### Your objective
Of all the lines below, return only those starting with the line holding "(R392), row. -/" and going on through the line holding "let rank := if", exactly as written.

### Data supplied
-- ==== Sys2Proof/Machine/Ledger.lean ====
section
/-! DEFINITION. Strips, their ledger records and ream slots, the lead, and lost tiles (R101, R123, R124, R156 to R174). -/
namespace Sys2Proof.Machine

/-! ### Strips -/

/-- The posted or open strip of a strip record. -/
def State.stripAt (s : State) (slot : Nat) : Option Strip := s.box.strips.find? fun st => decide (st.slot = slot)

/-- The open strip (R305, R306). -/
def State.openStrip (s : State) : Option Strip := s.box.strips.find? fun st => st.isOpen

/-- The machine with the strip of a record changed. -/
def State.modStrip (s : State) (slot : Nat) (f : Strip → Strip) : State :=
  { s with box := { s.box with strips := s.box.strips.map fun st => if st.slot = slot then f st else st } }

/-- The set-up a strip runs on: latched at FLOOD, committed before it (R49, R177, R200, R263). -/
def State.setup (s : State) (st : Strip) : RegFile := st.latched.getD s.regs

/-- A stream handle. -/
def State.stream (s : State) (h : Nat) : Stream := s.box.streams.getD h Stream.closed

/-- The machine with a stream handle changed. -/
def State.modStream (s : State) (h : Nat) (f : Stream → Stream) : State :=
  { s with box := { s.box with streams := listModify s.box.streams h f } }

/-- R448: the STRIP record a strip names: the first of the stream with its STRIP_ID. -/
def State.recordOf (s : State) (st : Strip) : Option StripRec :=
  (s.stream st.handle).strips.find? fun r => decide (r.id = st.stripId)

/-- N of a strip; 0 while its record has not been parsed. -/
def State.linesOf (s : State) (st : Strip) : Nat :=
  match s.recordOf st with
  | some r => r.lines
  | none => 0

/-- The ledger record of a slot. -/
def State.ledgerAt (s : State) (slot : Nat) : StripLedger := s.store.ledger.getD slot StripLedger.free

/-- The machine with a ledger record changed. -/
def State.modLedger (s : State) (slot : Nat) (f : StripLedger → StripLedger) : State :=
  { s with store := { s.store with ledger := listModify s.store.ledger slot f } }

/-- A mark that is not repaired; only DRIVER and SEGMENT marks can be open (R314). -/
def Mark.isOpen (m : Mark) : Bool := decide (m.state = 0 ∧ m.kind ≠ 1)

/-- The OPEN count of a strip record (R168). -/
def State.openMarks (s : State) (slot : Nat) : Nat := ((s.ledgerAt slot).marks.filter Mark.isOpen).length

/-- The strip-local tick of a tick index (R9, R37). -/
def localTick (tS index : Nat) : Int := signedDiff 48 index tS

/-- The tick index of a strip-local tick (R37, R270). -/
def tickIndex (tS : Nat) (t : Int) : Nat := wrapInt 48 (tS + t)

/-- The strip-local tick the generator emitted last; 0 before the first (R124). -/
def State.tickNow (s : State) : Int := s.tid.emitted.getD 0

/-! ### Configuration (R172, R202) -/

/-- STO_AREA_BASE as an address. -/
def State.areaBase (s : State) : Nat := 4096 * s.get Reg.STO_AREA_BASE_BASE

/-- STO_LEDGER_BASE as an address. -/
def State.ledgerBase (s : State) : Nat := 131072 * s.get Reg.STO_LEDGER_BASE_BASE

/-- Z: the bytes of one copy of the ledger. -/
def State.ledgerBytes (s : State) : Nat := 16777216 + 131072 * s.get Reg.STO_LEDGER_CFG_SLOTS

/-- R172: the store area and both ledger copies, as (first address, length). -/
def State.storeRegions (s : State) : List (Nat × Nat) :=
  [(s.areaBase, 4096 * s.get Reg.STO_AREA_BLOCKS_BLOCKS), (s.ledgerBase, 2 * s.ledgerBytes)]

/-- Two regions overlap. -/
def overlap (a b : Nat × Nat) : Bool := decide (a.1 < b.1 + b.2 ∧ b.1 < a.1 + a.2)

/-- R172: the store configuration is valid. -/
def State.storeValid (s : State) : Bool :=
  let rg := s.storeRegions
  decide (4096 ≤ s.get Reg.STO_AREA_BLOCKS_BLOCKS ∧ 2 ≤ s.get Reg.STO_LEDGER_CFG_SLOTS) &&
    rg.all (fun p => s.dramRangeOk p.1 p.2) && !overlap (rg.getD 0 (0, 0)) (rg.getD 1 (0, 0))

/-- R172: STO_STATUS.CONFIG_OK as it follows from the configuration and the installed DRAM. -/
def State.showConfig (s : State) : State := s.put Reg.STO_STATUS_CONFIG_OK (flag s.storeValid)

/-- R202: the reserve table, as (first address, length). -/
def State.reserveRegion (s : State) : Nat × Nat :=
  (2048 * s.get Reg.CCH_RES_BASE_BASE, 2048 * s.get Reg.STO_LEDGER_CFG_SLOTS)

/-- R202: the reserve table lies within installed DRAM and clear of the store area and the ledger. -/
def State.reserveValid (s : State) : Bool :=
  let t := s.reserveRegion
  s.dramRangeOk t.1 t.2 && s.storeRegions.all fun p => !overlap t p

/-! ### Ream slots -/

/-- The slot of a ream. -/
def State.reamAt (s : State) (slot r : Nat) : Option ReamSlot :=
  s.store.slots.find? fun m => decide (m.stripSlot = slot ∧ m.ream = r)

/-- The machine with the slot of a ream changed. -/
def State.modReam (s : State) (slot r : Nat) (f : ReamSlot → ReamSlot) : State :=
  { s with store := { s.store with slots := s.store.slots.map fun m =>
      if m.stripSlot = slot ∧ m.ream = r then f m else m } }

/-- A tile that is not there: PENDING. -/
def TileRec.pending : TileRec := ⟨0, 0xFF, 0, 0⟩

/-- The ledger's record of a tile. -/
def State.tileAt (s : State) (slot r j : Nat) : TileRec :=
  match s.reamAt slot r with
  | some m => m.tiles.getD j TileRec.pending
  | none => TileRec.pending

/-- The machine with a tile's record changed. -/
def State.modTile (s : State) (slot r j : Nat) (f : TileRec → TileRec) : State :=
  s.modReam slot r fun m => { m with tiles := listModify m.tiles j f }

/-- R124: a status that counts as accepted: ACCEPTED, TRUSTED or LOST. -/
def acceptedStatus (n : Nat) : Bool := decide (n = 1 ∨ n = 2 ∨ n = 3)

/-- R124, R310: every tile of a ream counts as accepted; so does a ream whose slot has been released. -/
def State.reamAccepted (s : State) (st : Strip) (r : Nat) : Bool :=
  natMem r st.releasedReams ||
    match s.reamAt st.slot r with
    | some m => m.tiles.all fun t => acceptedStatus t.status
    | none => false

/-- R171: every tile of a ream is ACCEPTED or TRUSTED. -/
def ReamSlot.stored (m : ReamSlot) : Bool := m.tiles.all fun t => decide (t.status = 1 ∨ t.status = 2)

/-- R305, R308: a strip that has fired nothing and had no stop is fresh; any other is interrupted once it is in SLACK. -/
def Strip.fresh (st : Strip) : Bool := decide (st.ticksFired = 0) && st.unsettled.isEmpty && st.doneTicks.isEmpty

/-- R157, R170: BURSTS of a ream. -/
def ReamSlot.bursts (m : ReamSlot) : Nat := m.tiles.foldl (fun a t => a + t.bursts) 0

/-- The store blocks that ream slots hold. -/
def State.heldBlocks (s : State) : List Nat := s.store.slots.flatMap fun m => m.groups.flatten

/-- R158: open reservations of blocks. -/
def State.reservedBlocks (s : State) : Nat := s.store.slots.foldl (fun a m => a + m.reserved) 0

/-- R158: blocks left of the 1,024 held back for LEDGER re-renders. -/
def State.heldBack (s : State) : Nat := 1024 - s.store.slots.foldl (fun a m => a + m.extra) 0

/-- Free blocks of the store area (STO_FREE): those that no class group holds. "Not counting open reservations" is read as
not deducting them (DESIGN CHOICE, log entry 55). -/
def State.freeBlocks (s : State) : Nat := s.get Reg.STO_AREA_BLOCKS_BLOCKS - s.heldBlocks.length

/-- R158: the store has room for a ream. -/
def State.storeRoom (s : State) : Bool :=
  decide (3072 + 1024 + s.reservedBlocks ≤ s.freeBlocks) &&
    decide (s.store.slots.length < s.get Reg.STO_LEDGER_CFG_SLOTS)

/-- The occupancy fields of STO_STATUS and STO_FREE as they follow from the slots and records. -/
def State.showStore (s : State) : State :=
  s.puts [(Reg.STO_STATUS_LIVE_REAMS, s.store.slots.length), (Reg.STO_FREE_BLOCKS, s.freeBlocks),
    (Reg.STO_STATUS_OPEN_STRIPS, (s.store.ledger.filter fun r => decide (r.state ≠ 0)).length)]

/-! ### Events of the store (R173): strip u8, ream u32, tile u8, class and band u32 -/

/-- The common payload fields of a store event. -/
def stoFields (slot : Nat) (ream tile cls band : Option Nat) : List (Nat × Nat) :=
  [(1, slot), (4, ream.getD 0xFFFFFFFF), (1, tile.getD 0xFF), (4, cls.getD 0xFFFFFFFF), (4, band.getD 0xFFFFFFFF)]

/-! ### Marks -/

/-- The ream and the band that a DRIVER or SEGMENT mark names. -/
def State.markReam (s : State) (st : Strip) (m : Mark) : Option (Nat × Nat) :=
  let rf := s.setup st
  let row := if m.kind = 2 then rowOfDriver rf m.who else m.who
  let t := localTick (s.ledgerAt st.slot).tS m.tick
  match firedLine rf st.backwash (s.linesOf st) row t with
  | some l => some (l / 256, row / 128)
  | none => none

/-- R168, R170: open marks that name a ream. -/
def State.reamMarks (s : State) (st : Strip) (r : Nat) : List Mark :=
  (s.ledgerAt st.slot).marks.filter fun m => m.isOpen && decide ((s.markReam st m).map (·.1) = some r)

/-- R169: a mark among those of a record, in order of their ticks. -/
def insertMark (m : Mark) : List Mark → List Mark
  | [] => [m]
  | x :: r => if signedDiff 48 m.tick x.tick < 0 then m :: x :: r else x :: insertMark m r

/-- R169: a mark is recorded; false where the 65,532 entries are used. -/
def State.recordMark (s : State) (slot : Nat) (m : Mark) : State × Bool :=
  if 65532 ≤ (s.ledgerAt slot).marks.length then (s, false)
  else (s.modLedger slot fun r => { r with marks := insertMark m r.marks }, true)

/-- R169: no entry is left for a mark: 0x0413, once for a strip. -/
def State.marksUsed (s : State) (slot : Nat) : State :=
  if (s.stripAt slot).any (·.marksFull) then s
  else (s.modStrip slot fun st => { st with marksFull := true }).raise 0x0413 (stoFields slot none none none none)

...

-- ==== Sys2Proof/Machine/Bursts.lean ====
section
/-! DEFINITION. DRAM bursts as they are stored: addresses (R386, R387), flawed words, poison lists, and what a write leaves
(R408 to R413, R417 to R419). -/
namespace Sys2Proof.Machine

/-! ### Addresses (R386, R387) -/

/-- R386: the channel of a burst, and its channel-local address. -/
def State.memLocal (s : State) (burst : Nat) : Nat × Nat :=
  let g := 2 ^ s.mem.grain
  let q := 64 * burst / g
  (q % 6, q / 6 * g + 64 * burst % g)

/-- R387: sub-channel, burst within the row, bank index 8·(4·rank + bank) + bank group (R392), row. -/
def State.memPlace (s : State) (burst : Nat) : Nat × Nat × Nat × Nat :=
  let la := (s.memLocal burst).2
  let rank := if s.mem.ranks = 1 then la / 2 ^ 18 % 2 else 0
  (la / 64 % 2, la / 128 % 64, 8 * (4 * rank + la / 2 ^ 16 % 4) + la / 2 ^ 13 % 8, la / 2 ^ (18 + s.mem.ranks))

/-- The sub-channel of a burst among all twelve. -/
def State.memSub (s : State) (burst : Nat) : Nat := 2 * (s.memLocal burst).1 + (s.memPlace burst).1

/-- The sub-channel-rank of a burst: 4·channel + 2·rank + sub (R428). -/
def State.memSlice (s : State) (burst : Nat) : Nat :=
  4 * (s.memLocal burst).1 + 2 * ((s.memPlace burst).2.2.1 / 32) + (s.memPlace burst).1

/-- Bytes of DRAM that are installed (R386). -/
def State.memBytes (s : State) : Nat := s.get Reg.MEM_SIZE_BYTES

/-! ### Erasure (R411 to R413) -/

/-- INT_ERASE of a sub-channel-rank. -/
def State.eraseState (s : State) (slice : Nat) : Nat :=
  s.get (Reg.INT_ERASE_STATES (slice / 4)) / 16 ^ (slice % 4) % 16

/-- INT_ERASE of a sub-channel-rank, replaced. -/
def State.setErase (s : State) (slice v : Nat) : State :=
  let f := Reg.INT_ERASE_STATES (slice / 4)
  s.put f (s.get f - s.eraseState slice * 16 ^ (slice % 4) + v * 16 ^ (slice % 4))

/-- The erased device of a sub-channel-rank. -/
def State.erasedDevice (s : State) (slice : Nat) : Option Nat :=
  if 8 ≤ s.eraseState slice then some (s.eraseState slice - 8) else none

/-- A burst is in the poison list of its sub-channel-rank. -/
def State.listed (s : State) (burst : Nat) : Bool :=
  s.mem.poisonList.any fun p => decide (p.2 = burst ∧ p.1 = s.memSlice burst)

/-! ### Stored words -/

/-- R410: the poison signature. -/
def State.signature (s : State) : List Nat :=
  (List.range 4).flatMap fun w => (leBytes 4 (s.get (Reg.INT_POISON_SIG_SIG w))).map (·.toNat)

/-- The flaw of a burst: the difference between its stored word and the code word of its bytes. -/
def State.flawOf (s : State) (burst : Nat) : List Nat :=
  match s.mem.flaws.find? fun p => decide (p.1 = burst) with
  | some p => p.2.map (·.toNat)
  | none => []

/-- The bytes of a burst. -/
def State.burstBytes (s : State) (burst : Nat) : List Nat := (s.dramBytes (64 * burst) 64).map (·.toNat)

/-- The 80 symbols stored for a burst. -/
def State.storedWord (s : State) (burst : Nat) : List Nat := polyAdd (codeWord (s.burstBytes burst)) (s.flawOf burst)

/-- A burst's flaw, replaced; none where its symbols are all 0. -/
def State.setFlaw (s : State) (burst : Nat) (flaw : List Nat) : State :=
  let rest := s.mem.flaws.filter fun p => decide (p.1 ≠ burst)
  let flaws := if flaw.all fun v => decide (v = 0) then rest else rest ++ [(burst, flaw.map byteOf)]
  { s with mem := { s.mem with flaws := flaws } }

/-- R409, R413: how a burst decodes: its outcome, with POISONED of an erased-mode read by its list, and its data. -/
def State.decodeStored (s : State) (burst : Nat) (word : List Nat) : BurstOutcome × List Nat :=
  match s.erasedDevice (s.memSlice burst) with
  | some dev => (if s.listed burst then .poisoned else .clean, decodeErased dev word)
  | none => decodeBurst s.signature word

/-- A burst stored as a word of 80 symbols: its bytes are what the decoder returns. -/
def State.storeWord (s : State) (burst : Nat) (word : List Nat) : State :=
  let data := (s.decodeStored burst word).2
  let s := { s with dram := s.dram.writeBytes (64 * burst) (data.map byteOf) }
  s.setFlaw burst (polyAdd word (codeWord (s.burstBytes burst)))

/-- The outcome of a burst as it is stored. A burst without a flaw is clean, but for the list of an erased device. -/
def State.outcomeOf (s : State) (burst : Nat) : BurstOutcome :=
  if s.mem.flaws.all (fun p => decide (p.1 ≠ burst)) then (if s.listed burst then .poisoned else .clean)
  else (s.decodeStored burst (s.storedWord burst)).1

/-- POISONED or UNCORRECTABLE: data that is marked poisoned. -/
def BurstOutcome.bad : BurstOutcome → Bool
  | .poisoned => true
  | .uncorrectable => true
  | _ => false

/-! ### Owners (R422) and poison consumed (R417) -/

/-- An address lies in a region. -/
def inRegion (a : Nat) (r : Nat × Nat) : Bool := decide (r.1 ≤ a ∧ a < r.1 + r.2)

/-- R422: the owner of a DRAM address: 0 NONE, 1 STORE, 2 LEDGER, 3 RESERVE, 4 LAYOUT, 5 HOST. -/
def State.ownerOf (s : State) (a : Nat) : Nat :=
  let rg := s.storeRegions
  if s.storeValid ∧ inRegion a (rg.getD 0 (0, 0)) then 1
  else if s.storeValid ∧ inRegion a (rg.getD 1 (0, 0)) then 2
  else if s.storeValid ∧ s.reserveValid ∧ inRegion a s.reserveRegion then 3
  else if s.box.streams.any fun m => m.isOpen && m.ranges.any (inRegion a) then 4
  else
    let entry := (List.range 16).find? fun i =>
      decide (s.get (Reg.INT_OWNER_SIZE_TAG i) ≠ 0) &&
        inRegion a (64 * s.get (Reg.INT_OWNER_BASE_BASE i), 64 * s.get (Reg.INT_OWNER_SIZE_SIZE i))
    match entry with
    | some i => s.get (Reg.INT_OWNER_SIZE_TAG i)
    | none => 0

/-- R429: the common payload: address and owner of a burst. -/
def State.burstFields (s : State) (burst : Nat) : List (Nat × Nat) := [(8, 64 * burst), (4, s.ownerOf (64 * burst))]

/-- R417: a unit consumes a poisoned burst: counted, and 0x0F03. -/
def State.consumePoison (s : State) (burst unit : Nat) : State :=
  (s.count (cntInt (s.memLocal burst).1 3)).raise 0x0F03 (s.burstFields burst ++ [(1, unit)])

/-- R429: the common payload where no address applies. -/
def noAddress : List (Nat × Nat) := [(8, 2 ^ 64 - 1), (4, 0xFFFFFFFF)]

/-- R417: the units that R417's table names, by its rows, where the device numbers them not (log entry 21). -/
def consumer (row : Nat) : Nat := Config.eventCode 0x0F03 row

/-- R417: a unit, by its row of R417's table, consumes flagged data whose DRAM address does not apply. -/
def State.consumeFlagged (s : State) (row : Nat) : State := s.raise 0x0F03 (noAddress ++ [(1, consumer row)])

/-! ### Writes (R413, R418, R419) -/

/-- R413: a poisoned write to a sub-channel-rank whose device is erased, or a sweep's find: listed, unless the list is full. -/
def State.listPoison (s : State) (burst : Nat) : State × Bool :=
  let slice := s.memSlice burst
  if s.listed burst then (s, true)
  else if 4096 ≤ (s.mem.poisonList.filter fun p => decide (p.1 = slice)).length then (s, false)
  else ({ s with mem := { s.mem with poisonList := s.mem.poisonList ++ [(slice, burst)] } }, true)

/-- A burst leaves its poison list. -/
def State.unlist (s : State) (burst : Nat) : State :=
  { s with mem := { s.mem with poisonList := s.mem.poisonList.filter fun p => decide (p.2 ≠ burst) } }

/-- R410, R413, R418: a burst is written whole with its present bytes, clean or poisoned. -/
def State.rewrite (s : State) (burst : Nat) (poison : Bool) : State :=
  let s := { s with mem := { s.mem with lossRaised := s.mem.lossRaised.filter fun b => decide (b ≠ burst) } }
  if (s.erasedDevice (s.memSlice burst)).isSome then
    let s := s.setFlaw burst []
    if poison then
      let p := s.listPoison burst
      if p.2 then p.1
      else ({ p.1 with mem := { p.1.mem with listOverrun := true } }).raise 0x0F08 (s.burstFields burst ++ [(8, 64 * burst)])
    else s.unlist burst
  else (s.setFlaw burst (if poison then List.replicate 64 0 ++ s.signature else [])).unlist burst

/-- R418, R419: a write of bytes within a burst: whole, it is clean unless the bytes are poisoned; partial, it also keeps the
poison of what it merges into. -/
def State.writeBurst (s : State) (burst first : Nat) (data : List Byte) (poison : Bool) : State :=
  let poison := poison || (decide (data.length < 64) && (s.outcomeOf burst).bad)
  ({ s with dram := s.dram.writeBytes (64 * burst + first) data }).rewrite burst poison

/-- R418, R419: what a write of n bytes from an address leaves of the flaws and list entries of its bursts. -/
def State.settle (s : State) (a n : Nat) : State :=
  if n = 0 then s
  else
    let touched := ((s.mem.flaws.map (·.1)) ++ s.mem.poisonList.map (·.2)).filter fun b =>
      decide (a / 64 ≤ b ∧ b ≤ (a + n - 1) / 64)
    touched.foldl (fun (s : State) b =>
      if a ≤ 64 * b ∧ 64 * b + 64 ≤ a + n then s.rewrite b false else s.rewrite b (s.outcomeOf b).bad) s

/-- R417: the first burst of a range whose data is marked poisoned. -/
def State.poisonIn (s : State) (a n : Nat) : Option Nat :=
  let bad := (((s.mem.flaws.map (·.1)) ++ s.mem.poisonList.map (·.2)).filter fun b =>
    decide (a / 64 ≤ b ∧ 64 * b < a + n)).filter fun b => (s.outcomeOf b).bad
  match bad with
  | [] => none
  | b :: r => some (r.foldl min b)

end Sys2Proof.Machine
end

### Task output
/-- R387: sub-channel, burst within the row, bank index 8·(4·rank + bank) + bank group (R392), row. -/
def State.memPlace (s : State) (burst : Nat) : Nat × Nat × Nat × Nat :=
  let la := (s.memLocal burst).2
  let rank := if s.mem.ranks = 1 then la / 2 ^ 18 % 2 else 0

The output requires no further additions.